- Records for this task
┏━━

/-- How a sowing ended (R327, R328). -/
def Sowing.reply (w : Sowing) : Reply :=
  match w.cause with
  | none => { status := stOk, result := w.first }
  | some r => if w.forced && r.detail = 0 then { r with detail := dtForced } else r

/-! ### COPY and FILL (R333, R339) -/

/-- The largest naturally aligned power of two up to 8 bytes at an address, within a length. -/
def wrSize (addr len : Nat) : Nat :=
  if addr % 8 = 0 && 8 ≤ len then 3 else if addr % 4 = 0 && 4 ≤ len then 2 else if addr % 2 = 0 && 2 ≤ len then 1 else 0

/-- Put a piece, inside one line, at the destination of an entry. -/
def State.putPiece (s : State) (e plot dst : Nat) (b : List Byte) : State :=
  let prog := ((s.entry e).map (·.prog)).getD 0
  match opSpace dst with
  | 1 =>
    if s.detached plot then s.endWork e { status := stHostLost, result := prog }
    else (s.hostWrite plot (opAddr dst) b).pieceDone e b.length
  | _ =>
    match s.dmaWrite plot (opAddr dst) b false with
    | (.done, s) => s.pieceDone e b.length
    | (.held, s) => s.modEntry e fun x => { x with away := false }
    | (.fault, s) => s.endWork e { status := stFaulted, detail := dtAddr, result := prog }
    | (.remote p l, s) =>
      if p = s.ownPkg || !s.swMember p then s.endWork e { status := stFaulted, detail := dtAddr, result := prog }
      else
        let s := s.modEntry e fun x => { x with away := true }
        if b.length = 64 then s.swWrite64 plot p l b (.write e 64)
        else
          let z := wrSize l b.length
          s.swWrite plot p l z (leNat (b.take (2 ^ z))) (.write e (2 ^ z))

/-- COPY: the next piece, which crosses no line of its source or destination. -/
def execCopy (e : Fin 4096) (res : MemRes) (s : State) : Out :=
  s.workOn e 0x02 res fun x s =>
    let left := x.pk 24 8 - x.prog
    let s := s.setEntry e { x with begun := true }
    if left = 0 then s.endWork e { status := stOk, result := x.prog }
    else
      let src := x.pk 8 8 + x.prog
      let dst := x.pk 16 8 + x.prog
      let n := min left (min (64 - src % 64) (64 - dst % 64))
      if opSpace src = 1 then
        (if s.detached x.plot then s.endWork e { status := stHostLost, result := x.prog }
         else match s.hostRead x.plot (opAddr src) n (.copy e) with
           | some s => s.modEntry e fun y => { y with away := true }
           | none => s)
      else
        match s.dmaRead x.plot (opAddr src) n with
        | (.data b, s) => s.putPiece e x.plot dst b
        | (.held, s) => s
        | (.poison, s) => s.endWork e { status := stFaulted, detail := dtData, result := x.prog }
        | (.fault, s) => s.endWork e { status := stFaulted, detail := dtAddr, result := x.prog }
        | (.remote p l, s) =>
          if p = s.ownPkg || !s.swMember p then s.endWork e { status := stFaulted, detail := dtAddr, result := x.prog }
          else
            (s.modEntry e fun y => { y with away := true }).swRead x.plot p (l / 64 * 64) 6 (.read e (l % 64) n)

/-- FILL: the next piece. -/
def execFill (e : Fin 4096) (res : MemRes) (s : State) : Out :=
  s.workOn e 0x03 res fun x s =>
    let left := x.pk 16 8 - x.prog
    let s := s.setEntry e { x with begun := true }
    if left = 0 then s.endWork e { status := stOk, result := x.prog }
    else
      let dst := x.pk 8 8 + x.prog
      let b := (List.range (min left (64 - dst % 64))).map fun k => BitVec.ofNat 8 (x.pk (24 + (x.prog + k) % 8) 1)
      s.putPiece e x.plot dst b

/-! ### FENCE, SIGNAL, WAIT (R329, R330) -/

def execFence (e : Fin 4096) (s : State) : Out := s.work e 0x06 .ok fun _ s => s.endWork e {}

/-- COND of WAIT. -/
def waitHolds (cond v target : Nat) : Bool :=
  match cond with
  | 0 => decide (target ≤ v)
  | 1 => v = target
  | _ => v ≠ target

/-- The word of a WAIT has been read: its condition holds and the WAIT runs to its end, or it stays. -/
def State.waitWord (s : State) (e : Nat) (v : Nat) : State :=
  s.modEntry e fun x =>
    if x.opcode = 0x08 && x.state = .held && waitHolds (x.pk 24 1) v (x.pk 16 8) then
      { x with state := .running, begun := true, away := false, reply := some {} }
    else { x with away := false }

/-- Drill evaluates a WAIT at the head of its queue. -/
def State.waitEval (s : State) (e : Nat) : State :=
  match s.entry e with
  | none => s
  | some x =>
    if x.opcode ≠ 0x08 || !s.mayStart x || x.away then s
    else
      let s := s.setEntry e { x with since := some (x.since.getD s.now) }
      let a := x.pk 8 8
      if opSpace a = 1 then
        (if s.detached x.plot then s
         else match s.hostRead x.plot (opAddr a) 8 (.word e) with
           | some s => s.modEntry e fun y => { y with away := true }
           | none => s)
      else
        match s.dmaRead x.plot (opAddr a) 8 with
        | (.data b, s) => s.waitWord e (leNat b)
        | (.held, s) => s
        | (.poison, s) => s.refuse e { status := stFaulted, detail := dtData }
        | (.fault, s) => s.refuse e { status := stFaulted, detail := dtAddr }
        | (.remote p l, s) =>
          if p = s.ownPkg || !s.swMember p then s.refuse e { status := stFaulted, detail := dtAddr }
          else (s.modEntry e fun y => { y with away := true }).swRead x.plot p l 3 (.read e 0 8)

/-- What a command that ends in HELD had on its way no longer matters to it. -/
def State.forget (s : State) (e : Nat) : State :=
  let s := s.staleReads fun u => match u with
    | .content n => n = e
    | .word n => n = e
    | _ => false
  s.setReqs (s.acre.reqs.map fun r => match r.use with
    | .read n _ _ => if n = e then { r with use := .stale } else r
    | _ => r)

def execWaitCommand (e : Fin 4096) (res : MemRes) (s : State) : Out := .next (s.withRes res fun s => s.waitEval e)
def execWaitCommandPoll (e : Fin 4096) (res : MemRes) (s : State) : Out := .next (s.withRes res fun s => s.waitEval e)

/-- WAIT_COMMAND_TIMEOUT (R330). -/
def execWaitCommandTimeout (e : Fin 4096) (s : State) : Out :=
  .next <|
    match s.entry e with
    | none => s
    | some x =>
      match x.since with
      | some t =>
        if x.opcode = 0x08 && x.state = .held && x.pk 28 4 ≠ 0 && usCounts (x.pk 28 4) ≤ s.since t then
          (s.refuse e { status := stFaulted, detail := dtTimeout }).forget e
        else s
      | none => s

/-- The WAITs of a plot on a word are evaluated after a SIGNAL to it. -/
def State.waitsOn (s : State) (p a : Nat) : State :=
  (s.drill.ledger.filter fun x => x.2.opcode = 0x08 && x.2.plot = p && x.2.pk 8 8 = a).foldl (fun s x => s.waitEval x.1) s

/-- SIGNAL (R330): an atomic at the word's home; it ends once that is acknowledged. -/
def execSignal (e : Fin 4096) (res : MemRes) (s : State) : Out :=
  s.work e 0x07 res fun x s =>
    let a := x.pk 8 8
    let v := x.pk 16 8
    let add := x.pk 24 1 = 1
    if opSpace a = 1 then
      (if s.detached x.plot then s.endWork e { status := stHostLost }
       else ((s.hostWrite x.plot (opAddr a) (leBytes 8 v)).endWork e {}).waitsOn x.plot a)
    else
      match s.dmaRead x.plot (opAddr a) 8 with
      | (.remote p l, s) =>
        if p = s.ownPkg || !s.swMember p then s.endWork e { status := stFaulted, detail := dtAddr }
        else
          (s.modEntry e fun y => { y with away := true }).swAtomic x.plot p l (if add then 1 else 0) 3 v 0 (.write e 8)
      | (.held, s) => s.modEntry e fun y => { y with begun := false }
      | (.poison, s) => s.endWork e { status := stFaulted, detail := dtData }
      | (.fault, s) => s.endWork e { status := stFaulted, detail := dtAddr }
      | (.data b, s) =>
        match s.dmaWrite x.plot (opAddr a) (leBytes 8 (if add then leNat b + v else v)) true with
        | (.done, s) => (s.endWork e {}).waitsOn x.plot a
        | (_, s) => s.endWork e { status := stFaulted, detail := dtAddr }

/-! ### Till commands (R282, R304, R305) -/

/-- TILL_MODE: Drill requests the change, once the counts of R304 and the state hold as it starts; it ends when the
channel has arrived. -/
def execTillMode (e : Fin 4096) (s : State) : Out :=
  s.work e 0x09 .ok fun x s =>
    match firstFail [s.step3 x, s.step5 x] with
    | some r => s.endWork e r
    | none => s.modeReq (x.pk 8 1) (x.pk 9 1)

/-- TILL_RUN: the sequencer takes the program. -/
def execTillRun (e : Fin 4096) (s : State) : Out :=
  s.work e 0x0A .ok fun x s =>
    match firstFail [s.step5 x, if x.pk 12 4 = 0 then s.step6 x else none] with
    | some r => s.endWork e r
    | none =>
      let c := x.pk 8 1
      let image := if x.pk 12 4 = 0 then (s.seq c).image else imageWords x.content
      s.tillStart c image (x.pk 10 2) ((List.range 4).map fun k => x.pk (24 + 2 * k) 2) e

/-- The reply of a program's ending (Table 13-6). -/
def State.tillReply (s : State) (c reason : Nat) : Reply :=
  match reason with
  | 1 => { status := stOk, aux := 1 }
  | 2 => { status := stOverrun,
           aux := s.f GRN_TILL_CKPT.VALID c * 2 ^ 31 + s.f GRN_TILL_CKPT.PC c * 2 ^ 16 + s.f GRN_TILL_CKPT.TAG c,
           result := s.f GRN_TILL_CKX.X0 c + s.f GRN_TILL_CKX.X1 c * 2 ^ 16 + s.f GRN_TILL_CKX.X2 c * 2 ^ 32
             + s.f GRN_TILL_CKX.X3 c * 2 ^ 48 }
  | 3 => { status := stAborted, aux := 3 }
  | r => { status := stFaulted, detail := 0x100 + r, aux := r }

/-! ### Leases (R317, R318) -/

/-- A power-gated core wakes (R37), with both L1 caches enabled (R212). -/
def State.wakeCore (s : State) (n : Nat) : State :=
  if !(s.core n).gated then s
  else
    let s := (coreThreads n).foldl (fun s h => (s.setThread h {}).trUnsync h) s
    let s := s.setTile n (freshTile (some s.fresh) n)
    let s := ((s.setOn FUR_L1CTL.BUSY n false).setOn FUR_L1CTL.DEN n true).setOn FUR_L1CTL.IEN n true
    { s.setCore n { lease := (s.core n).lease, cycleBase := s.clk.cc64, idleAt := s.now } with fresh := s.fresh + 1 }

/-- Every group of a core closes. -/
def State.closeGroups (s : State) (n : Nat) : State :=
  let F := [FUR_GRP.OPEN, FUR_GRP.INT, FUR_GRP.POISON, FUR_GRP.ROWS, FUR_GRP.COLS, FUR_GRP.BASE, FUR_GRP.SPILL, FUR_GRP.PHASE]
  (List.range 16).foldl (fun s g => F.foldl (fun s f => s.setF f (grpInst n g) 0) s) s

/-- Step 2 of R318: nothing that one plot left in a core reaches another. -/
def State.zeroCore (s : State) (n : Nat) : State :=
  let s := s.setSeed n .zeroed
  let s := s.setTile n { frags := .zeroed, silo := .zeroed, spill := .zeroed, nextSeq := (s.tile n).nextSeq }
  let s := (coreThreads n).foldl (fun s h => s.modThread h fun t => { t with mailbox := [] }) s
  (s.setCore n { s.core n with itlb := [], dtlb := [], tlb := [] }).closeGroups n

┗━━

- Exercise instructions
Reproduce exactly every line between the line with "let s := s.setSeed n .zeroed" and the last line of the records above, both included.

- Response area
  let s := s.setSeed n .zeroed
  let s := s.setTile n { frags := .zeroed, silo := .zeroed, spill := .zeroed, nextSeq := (s.tile n).nextSeq }
  let s := (coreThreads n).foldl (fun s h => s.modThread h fun t => { t with mailbox := [] }) s
  (s.setCore n { s.core n with itlb := [], dtlb := [], tlb := [] }).closeGroups n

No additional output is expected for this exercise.